David Sterling: So Powell's uncertainty language — maybe it's not cover. Maybe it's the only honest read of a report where the non-energy number is accelerating and nobody modeled it.

David Sterling: Right, but — let me actually grant the market something here. The energy math is real. Brent at seventy-three forty versus a hundred and fourteen — that difference is mechanical. Headline PCE in June, July, it pulls down. Full stop. The forward-looking bet isn't insane on those numbers alone.

Megan Skiendel: Defensible. Not correct, but defensible.

David Sterling: Here's where it actually breaks, though. The Fed normally has two variables — growth and inflation. That's the whole model. And now they have a third one that — I mean, they cannot touch it. Tehran controls whether the Strait of Hormuz stays open. That's not a market call. Polymarket cannot price that. Nobody can.

Megan Skiendel: And the political dimension makes it worse. Trump is staring down midterms with $4.56 gasoline on the record — May twenty-first, that's the peak. That price is in voters' heads. Even with Brent back at seventy-three forty.

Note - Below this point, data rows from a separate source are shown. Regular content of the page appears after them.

/-- The instructions (rows 0-269 of the table) and the steps of the part (rows 270-389). -/
inductive Instr where
  | nop  -- R121
  | brk  -- R122
  | ifence  -- R121
  | tend  -- R123
  | tyield  -- R121
  | rel  -- R121
  | echo  -- R121
  | claim  -- R124
  | eret  -- R125
  | trap (n : BitVec 6)  -- R122
  | sjoin (id : BitVec 6)  -- R30
  | j (imm : BitVec 32)  -- R127
  | jl (d : BitVec 5) (imm : BitVec 32)  -- R127
  | jr (a : BitVec 5)  -- R128
  | jlr (d a : BitVec 5)  -- R128
  | bEq (a b : BitVec 5) (off : BitVec 22)  -- R129
  | bNe (a b : BitVec 5) (off : BitVec 22)  -- R129
  | bLt (a b : BitVec 5) (off : BitVec 22)  -- R129
  | bGe (a b : BitVec 5) (off : BitVec 22)  -- R129
  | bLtu (a b : BitVec 5) (off : BitVec 22)  -- R129
  | bGeu (a b : BitVec 5) (off : BitVec 22)  -- R129
  | bany (c : BitVec 3) (a b : BitVec 5) (off : BitVec 22)  -- R130
  | ball (c : BitVec 3) (a b : BitVec 5) (off : BitVec 22)  -- R130
  | split (id c : BitVec 3) (a b : BitVec 5) (off : BitVec 22)  -- R28
  | getc (d : BitVec 5) (idx : BitVec 10)  -- R132
  | setc (d : BitVec 5) (idx : BitVec 10)  -- R132
  | rnd (d : BitVec 5)  -- R133
  | add (d a b : BitVec 5)  -- R134
  | sub (d a b : BitVec 5)  -- R134
  | mul (d a b : BitVec 5)  -- R134
  | mulh (d a b : BitVec 5)  -- R134
  | mulhu (d a b : BitVec 5)  -- R134
  | div (d a b : BitVec 5)  -- R135
  | divu (d a b : BitVec 5)  -- R135
  | rem (d a b : BitVec 5)  -- R135
  | remu (d a b : BitVec 5)  -- R135
  | and (d a b : BitVec 5)  -- R134
  | or (d a b : BitVec 5)  -- R134
  | xor (d a b : BitVec 5)  -- R134
  | andn (d a b : BitVec 5)  -- R134
  | sll (d a b : BitVec 5)  -- R134
  | srl (d a b : BitVec 5)  -- R134
  | sra (d a b : BitVec 5)  -- R134
  | rol (d a b : BitVec 5)  -- R134
  | ror (d a b : BitVec 5)  -- R134
  | slt (d a b : BitVec 5)  -- R134
  | sltu (d a b : BitVec 5)  -- R134
  | min (d a b : BitVec 5)  -- R134
  | max (d a b : BitVec 5)  -- R134
  | minu (d a b : BitVec 5)  -- R134
  | maxu (d a b : BitVec 5)  -- R134
  | fsl (d a b : BitVec 5)  -- R136
  | fsr (d a b : BitVec 5)  -- R136
  | csel (d a b : BitVec 5)  -- R136
  | clz (d a : BitVec 5)  -- R137
  | ctz (d a : BitVec 5)  -- R137
  | popc (d a : BitVec 5)  -- R137
  | sextB (d a : BitVec 5)  -- R137
  | sextH (d a : BitVec 5)  -- R137
  | sextW (d a : BitVec 5)  -- R137
  | zextB (d a : BitVec 5)  -- R137
  | zextH (d a : BitVec 5)  -- R137
  | zextW (d a : BitVec 5)  -- R137
  | bswap (d a : BitVec 5)  -- R137
  | addi (d a : BitVec 5) (imm : BitVec 22)  -- R138
  | andi (d a : BitVec 5) (imm : BitVec 22)  -- R138
  | ori (d a : BitVec 5) (imm : BitVec 22)  -- R138
  | xori (d a : BitVec 5) (imm : BitVec 22)  -- R138
  | slli (d a : BitVec 5) (imm : BitVec 22)  -- R138
  | srli (d a : BitVec 5) (imm : BitVec 22)  -- R138
  | srai (d a : BitVec 5) (imm : BitVec 22)  -- R138
  | slti (d a : BitVec 5) (imm : BitVec 22)  -- R138
  | sltiu (d a : BitVec 5) (imm : BitVec 22)  -- R138
  | li (d : BitVec 5) (imm : BitVec 32)  -- R139
  | lih (d : BitVec 5) (imm : BitVec 32)  -- R139
  | ldB (d a : BitVec 5) (imm : BitVec 22)  -- R152
  | ldBu (d a : BitVec 5) (imm : BitVec 22)  -- R152
  | ldH (d a : BitVec 5) (imm : BitVec 22)  -- R152
  | ldHu (d a : BitVec 5) (imm : BitVec 22)  -- R152
  | ldW (d a : BitVec 5) (imm : BitVec 22)  -- R152
  | ldWu (d a : BitVec 5) (imm : BitVec 22)  -- R152
  | ldD (d a : BitVec 5) (imm : BitVec 22)  -- R152
  | ldAcqW (d a : BitVec 5) (imm : BitVec 22)  -- R153
  | ldAcqD (d a : BitVec 5) (imm : BitVec 22)  -- R153
  | stB (d a : BitVec 5) (imm : BitVec 22)  -- R152
  | stH (d a : BitVec 5) (imm : BitVec 22)  -- R152
  | stW (d a : BitVec 5) (imm : BitVec 22)  -- R152
  | stD (d a : BitVec 5) (imm : BitVec 22)  -- R152
  | stRelW (d a : BitVec 5) (imm : BitVec 22)  -- R153
  | stRelD (d a : BitVec 5) (imm : BitVec 22)  -- R153
  | amoAdd (d a b : BitVec 5)  -- R155
  | amoAnd (d a b : BitVec 5)  -- R155
  | amoOr (d a b : BitVec 5)  -- R155
  | amoXor (d a b : BitVec 5)  -- R155
  | amoMin (d a b : BitVec 5)  -- R155
  | amoMax (d a b : BitVec 5)  -- R155
  | amoMinu (d a b : BitVec 5)  -- R155
  | amoMaxu (d a b : BitVec 5)  -- R155
  | amoSwap (d a b : BitVec 5)  -- R155
  | amoFadd (d a b : BitVec 5)  -- R155
  | amoCas (d a b : BitVec 5)  -- R155
  | push (a b : BitVec 5)  -- R154
  | pop (a b : BitVec 5)  -- R154
  | faddF32 (d a b : BitVec 5)  -- R141
  | fsubF32 (d a b : BitVec 5)  -- R141
  | fmulF32 (d a b : BitVec 5)  -- R141
  | fdivF32 (d a b : BitVec 5)  -- R141
  | fsqrtF32 (d a : BitVec 5)  -- R141
  | fminF32 (d a b : BitVec 5)  -- R141
  | fmaxF32 (d a b : BitVec 5)  -- R141
  | feqF32 (d a b : BitVec 5)  -- R142
  | fltF32 (d a b : BitVec 5)  -- R142
  | fleF32 (d a b : BitVec 5)  -- R142
  | fclassF32 (d a : BitVec 5)  -- R142
  | fnegF32 (d a : BitVec 5)  -- R141
  | fabsF32 (d a : BitVec 5)  -- R141
  | fmaF32 (d a b : BitVec 5)  -- R141
  | fmsF32 (d a b : BitVec 5)  -- R141
  | faddF64 (d a b : BitVec 5)  -- R141
  | fsubF64 (d a b : BitVec 5)  -- R141
  | fmulF64 (d a b : BitVec 5)  -- R141
  | fdivF64 (d a b : BitVec 5)  -- R141
  | fsqrtF64 (d a : BitVec 5)  -- R141
  | fminF64 (d a b : BitVec 5)  -- R141
  | fmaxF64 (d a b : BitVec 5)  -- R141
  | feqF64 (d a b : BitVec 5)  -- R142
  | fltF64 (d a b : BitVec 5)  -- R142
  | fleF64 (d a b : BitVec 5)  -- R142
  | fclassF64 (d a : BitVec 5)  -- R142
  | fnegF64 (d a : BitVec 5)  -- R141
  | fabsF64 (d a : BitVec 5)  -- R141
  | fmaF64 (d a b : BitVec 5)  -- R141
  | fmsF64 (d a b : BitVec 5)  -- R141
  | fcvtF32I64 (d a : BitVec 5)  -- R143
  | fcvtF32N64 (d a : BitVec 5)  -- R143
  | fcvtI64F32 (d a : BitVec 5)  -- R143
  | fcvtN64F32 (d a : BitVec 5)  -- R143
  | fcvtF64I64 (d a : BitVec 5)  -- R143
  | fcvtF64N64 (d a : BitVec 5)  -- R143
  | fcvtI64F64 (d a : BitVec 5)  -- R143
  | fcvtN64F64 (d a : BitVec 5)  -- R143
  | fcvtF64F32 (d a : BitVec 5)  -- R143
  | fcvtF32F64 (d a : BitVec 5)  -- R143
  | fcvtBf16F32 (d a : BitVec 5)  -- R143
  | fcvtF32Bf16 (d a : BitVec 5)  -- R143
  | amov (d a : BitVec 3)  -- R144
  | aset (d : BitVec 3) (a z : BitVec 5)  -- R144
  | aadd (d a : BitVec 3) (b : BitVec 5)  -- R144
  | amovs (d : BitVec 5) (a : BitVec 3)  -- R144
  | aaddi (d a : BitVec 3) (imm : BitVec 22)  -- R145
  | smine (o : SmineOps)  -- R147
  | act (n : BitVec 4) (a : BitVec 3)  -- R169
  | actz (n : BitVec 4)  -- R170
  | wb (n : BitVec 4)  -- R171
  | wbto (n : BitVec 4) (a : BitVec 3)  -- R169
  | pre (n : BitVec 4)  -- R172
  | rcopy (n : BitVec 4) (a : BitVec 3) (src : BitVec 5)  -- R173
  | rfsh (n : BitVec 4)  -- R174
  | shut (n k : BitVec 4)  -- R175
  | reopen (n k : BitVec 4)  -- R175
  | pstat (d : BitVec 5) (n : BitVec 4)  -- R176
  | rshufRot (wd : BitVec 4) (ws : BitVec 3) (k : BitVec 5)  -- R180
  | rshufXor (wd : BitVec 4) (ws : BitVec 3) (k : BitVec 5)  -- R180
  | rshufRev (wd : BitVec 4) (ws : BitVec 3)  -- R180
  | rshufBcast (wd : BitVec 4) (ws : BitVec 3) (k : BitVec 5)  -- R180
  | vadd (o : VOps)  -- R190
  | vsub (o : VOps)  -- R190
  | vmul (o : VOps)  -- R190
  | vfma (o : VOps)  -- R190
  | vfms (o : VOps)  -- R190
  | vfnma (o : VOps)  -- R190
  | vmin (o : VOps)  -- R190
  | vmax (o : VOps)  -- R190
  | vabs (o : VOps)  -- R190
  | vneg (o : VOps)  -- R190
  | vdiv (o : VOps)  -- R190
  | vsqrt (o : VOps)  -- R190
  | vrcp (o : VOps)  -- R59
  | vrsq (o : VOps)  -- R59
  | vexp2 (o : VOps)  -- R59
  | vlog2 (o : VOps)  -- R59
  | vmulh (o : VOps)  -- R191
  | vadds (o : VOps)  -- R191
  | vsubs (o : VOps)  -- R191
  | vand (o : VOps)  -- R191
  | vor (o : VOps)  -- R191
  | vxor (o : VOps)  -- R191
  | vnot (o : VOps)  -- R191
  | vandn (o : VOps)  -- R191
  | vsll (o : VOps)  -- R191
  | vsrl (o : VOps)  -- R191
  | vsra (o : VOps)  -- R191
  | vfsl (o : VOps)  -- R191
  | vfsr (o : VOps)  -- R191
  | vclz (o : VOps)  -- R191
  | vpopc (o : VOps)  -- R191
  | vcmpEq (o : VOps)  -- R192
  | vcmpNe (o : VOps)  -- R192
  | vcmpLt (o : VOps)  -- R192
  | vcmpLe (o : VOps)  -- R192
  | vcmpGt (o : VOps)  -- R192
  | vcmpGe (o : VOps)  -- R192
  | mand (o : VOps)  -- R193
  | mor (o : VOps)  -- R193
  | mxor (o : VOps)  -- R193
  | mnot (o : VOps)  -- R193
  | mpopc (o : VOps)  -- R193
  | mfirst (o : VOps)  -- R193
  | vsel (o : VOps)  -- R194
  | vmov (o : VOps)  -- R194
  | vbcast (o : VOps)  -- R194
  | vslideUp (o : VOps)  -- R195
  | vslideDn (o : VOps)  -- R195
  | vcompress (o : VOps)  -- R196
  | vidx (o : VxOps)  -- R197
  | vcvt (o : VOps)  -- R198
  | vwfma (o : VOps)  -- R199
  | vdot (o : VOps)  -- R200
  | vqenc (o : VOps)  -- R202
  | vqdec (o : VOps)  -- R203
  | vredSum (o : VOps)  -- R204
  | vredMax (o : VOps)  -- R204
  | vredMin (o : VOps)  -- R204
  | vredAnd (o : VOps)  -- R204
  | vredOr (o : VOps)  -- R204
  | vgmax (o : VOps)  -- R205
  | vscan (o : VOps)  -- R206
  | vld (o : MOps)  -- R215
  | vlds (o : MOps)  -- R215
  | vldx (o : MOps)  -- R215
  | vst (o : MOps)  -- R215
  | vsts (o : MOps)  -- R215
  | vstx (o : MOps)  -- R215
  | vstb (o : MOps)  -- R216
  | vldl (o : MOps)  -- R217
  | vstc (o : MOps)  -- R218
  | vspill (o : MOps)  -- R221
  | vfill (o : MOps)  -- R221
  | vlq (o : MOps)  -- R220
  | cpy (o : EOps)  -- R229
  | cpy2d (o : EOps)  -- R229
  | rsct (o : EOps)  -- R230
  | coll (o : EOps)  -- R235
  | red (o : EOps)  -- R234
  | gath (o : EOps)  -- R231
  | nmo (o : EOps)  -- R232
  | mmma (o : EOps)  -- R239
  | mdrain (o : EOps)  -- R241
  | mattach (d a : BitVec 5)  -- R237
  | mdetach  -- R237
  | mshape (a : BitVec 5)  -- R238
  | mzero (d : BitVec 5)  -- R237
  | kwait (k path : BitVec 4) (scope : BitVec 5)  -- R243
  | kwaitNt (d : BitVec 5) (k : BitVec 4) (scope : BitVec 5)  -- R243
  | kpoll (d : BitVec 5) (k : BitVec 4)  -- R244
  | kcancel (k : BitVec 4)  -- R245
  | kdetach (d : BitVec 5) (k : BitVec 4)  -- R246
  | kadopt (k : BitVec 4) (a : BitVec 5)  -- R246
  | kprio (k : BitVec 4) (a : BitVec 5)  -- R247
  | kinfo (d : BitVec 5) (k : BitVec 4) (w : BitVec 5)  -- R247
  | fence (scope : BitVec 5)  -- R159
  | xfence (p1 p2 : BitVec 4) (scope : BitVec 5)  -- R159
  | fbar (bid : BitVec 4) (scope : BitVec 5)  -- R160
  | bwait (bid : BitVec 4)  -- R161
  | ipost (id : BitVec 4) (a : BitVec 5)  -- R162
  | iwait (id : BitVec 4) (a : BitVec 5)  -- R162
  | await (v a : BitVec 5)  -- R163
  | tspawn (o : EOps)  -- R248
  | launch (o : EOps)  -- R248
  | tlbinv (a b : BitVec 5)  -- R249
  -- steps of the part
  | issueAfterInterlock (core bank : Nat)  -- R70
  | openingEnd (core bank sg : Nat)  -- R67
  | writingEnd (core bank sg : Nat)  -- R67
  | closingEnd (core bank sg : Nat)  -- R67
  | claimEviction (core bank sg : Nat)  -- R73
  | refreshTick (core bank sg : Nat)  -- R79
  | refreshDeadlineTrap (core bank stop : Nat)  -- R81
  | forcedRefresh (core bank sg : Nat)  -- R82
  | tempSensorUpdate (core bank : Nat) (hot : Bool)  -- R79
  | bondRepair (core : Nat)  -- R352
  | translationWalkEnd (core bank : Nat) (va : BitVec 64)  -- R289
  | kwaitEnd (core bank : Nat)  -- R243
  | awaitRecheck (core bank : Nat)  -- R163
  | bwaitEnd (core bank : Nat)  -- R161
  | fbarArrive (core bank : Nat)  -- R160
  | iwaitEnd (core bank : Nat)  -- R162
  | tendWaitEnd (core bank : Nat)  -- R123
  | mdetachWaitEnd (core bank : Nat)  -- R237
  | mzeroWaitEnd (core bank : Nat)  -- R237
  | xfenceWaitEnd (core bank : Nat)  -- R159
  | fifoWaitEnd (core bank : Nat)  -- R293
  | opStart (op : Nat)  -- R318
  | copyGranule (op : Nat)  -- R229
  | rsctTrain (op : Nat)  -- R230
  | collGranule (op : Nat) (remote : List RemoteMember)  -- R235
  | redGranule (op : Nat)  -- R363
  | gathGranule (op : Nat)  -- R231
  | nmoGranule (op : Nat)  -- R232
  | mmmaKstep (op : Nat)  -- R240
  | mdrainGranule (op : Nat)  -- R241
  | enginePriorityAging (op : Nat)  -- R319
  | launchStart (op : Nat)  -- R262
  | tspawnStart (op : Nat)  -- R263
  | taskReady (launch task : Nat)  -- R268
  | dispatchOffer (core : Nat)  -- R272
  | preemptionTake (core bank stop : Nat)  -- R346
  | preemptHandlerTimeout (core bank : Nat)  -- R346
  | seatSave (core bank : Nat)  -- R325
  | schedulerStateError (launch task : Nat) (counter : Bool)  -- R281
  | vote (launch task : Nat)  -- R337
  | voteTimeout (launch task : Nat)  -- R336
  | sramModeWrite (quad bank : Nat) (mode : BitVec 2)  -- R292
  | sramFifoClr (quad bank : Nat)  -- R291
  | sramModeChangeEnd (quad bank : Nat)  -- R292
  | migreqPromote (sill : Nat) (pte : BitVec 64)  -- R296
  | migreqDemote (sill : Nat) (pte : BitVec 64)  -- R296
  | migrationStart (sill : Nat)  -- R296
  | migrationFinish (sill : Nat)  -- R296
  | migrationAutoSelect (sill : Nat) (demote : Bool) (pte frame : BitVec 64)  -- R295
  | flitTransmit (link : Nat)  -- R385
  | flitReceive (link : Nat) (flit : Flit)  -- R387
  | ackTimeout (link : Nat)  -- R388
  | strandDeath (link strand : Nat)  -- R390
  | linkTimeout (link : Nat)  -- R391
  | peerTimeout (op : Nat)  -- R391
  | linkTrainingEnd (link : Nat) (answered : Bool) (txDead rxDead : BitVec 16)  -- R428
  | lnkctlEnSet (link : Nat)  -- R428
  | lnkctlEnClear (link : Nat)  -- R394
  | lnkctlRetrain (link : Nat)  -- R390
  | lnkctlParkWrite (link : Nat) (park : BitVec 8)  -- R414
  | wavelengthWakeEnd (link : Nat)  -- R390
  | peerFailedClear (n : Nat)  -- R395
  | lqQuiet (link : Nat)  -- R413
  | lqcfgWrite (link : Nat) (v : BitVec 64)  -- R413
  | lattolWrite (v : BitVec 64)  -- R404
  | coreIdleEntry (core : Nat)  -- R402
  | coreDozeEntry (core : Nat)  -- R402
  | stackNapEntry (stack : Nat)  -- R402
  | powerWake (core : Nat)  -- R405
  | powerExitEnd (core : Nat)  -- R405
  | pwrcmdShutter  -- R408
  | pwrcmdResume  -- R410
  | pwrcmdResumeDiscard  -- R411
  | platformPowerEvent  -- R408
  | supplyDip  -- R425
  | supplyFail  -- R425
  | shutterPhase1  -- R409
  | shutterPhase2  -- R409
  | shutterPhase3  -- R409
  | shutterGranuleTimeout (op : Nat)  -- R409
  | shutterPhase4  -- R409
  | shutterLinkTimeout (link : Nat)  -- R409
  | shutterPhase5  -- R409
  | resumptionEnd  -- R410
  | autoResume  -- R425
  | dutyUpdate (temps powers : List (Nat × Nat)) (watts : Nat)  -- R424
  | powerFloorTimeout  -- R424
  | pcapWrite (v : BitVec 64) (mgmt : Bool)  -- R423
  | thrFloorWrite (v : BitVec 64)  -- R423
  | mgmtTelemetry  -- R417
  | telemetrySnapshot  -- R417
  | mgmtLogExport  -- R417
  | mgmtFirmware (image : BitVec 64) (signed : Bool)  -- R417
  | mgmtPowerCap (limit : BitVec 16) (lock : Bool)  -- R417
  | mgmtShutter (op : BitVec 2)  -- R417
  | mgmtOff  -- R411
  | mgmtQuarantine (core : Nat) (on : Bool)  -- R421
  | mgmtMemoryRead (pa n : Nat)  -- R417
  | elpostAppend (v : BitVec 64)  -- R419
  | quarWrite (word : Nat) (v : BitVec 64)  -- R421
  | powerOnReset  -- R376
  | bootFirmwareLoad (fromFlash ok : Bool)  -- R376
  | bootSillInit (fuses : List (Nat × BitVec 64)) (ok : Bool)  -- R376
  | bootOsLoad (image : Option OsImage)  -- R376
  | bootStep5Timeout  -- R376
  | ccstart (mask : BitVec 16)  -- R379
  | ccbootDone  -- R379
  | ccbarCountWrite (n : Nat) (count : BitVec 16)  -- R379
  | ccTimer (cc : Nat)  -- R371
  | lcmdPause (launch : Nat)  -- R380
  | lcmdResume (launch : Nat)  -- R380
  | lcmdCancel (launch : Nat)  -- R282
  | lcmdExport (launch task : Nat)  -- R380
  | lcmdRetarget (launch task : Nat)  -- R380
  | lcmdComplete  -- R380
  | ctxPoolWrite (off : Nat) (v : BitVec 64)  -- R276
  | registerWrite (pa : Nat) (v : BitVec 64)  -- R10
  | supplySteady  -- R425
  | wavelengthDark (link : Nat)  -- R414
  | seatFormingEnd (core bank : Nat)  -- R270
deriving DecidableEq, Repr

David Sterling: And Israel's co-participation in the military action — that makes the causal chain contested politically. Who owns this shock? The Fed can't answer that question. Powell can't answer it.

Megan Skiendel: Which is probably why bond investors aren't waiting. They're already rotating to non-U.S. markets. That's the smart money voting with its feet — not modeling what the Federal Reserve might do in September.

David Sterling: The Fed is stuck between hawks who see four-point-one percent PCE as intolerable and doves who see a slowing economy. And Tehran is the third variable neither side modeled.

Megan Skiendel: And that's the trap, right? Because if July core PCE prints above 3.2% — which, given semiconductors are still in the system, is not a wild scenario — Powell's 'unusually elevated uncertainty' stops sounding like prudent caution. It starts sounding like a central banker who had the window and didn't move. The Federal Reserve cannot cut into 3.4% core. They just can't. And hiking into a slowing economy? Nobody wants to say that word out loud right now.

David Sterling: Okay, maybe Polymarket isn't pricing geopolitical risk so much as hoping Tehran takes the summer off.

Megan Skiendel: That's a hundred and forty basis points between 3.4% and the Fed's 2% target. That gap doesn't close because Brent crude behaved for six weeks.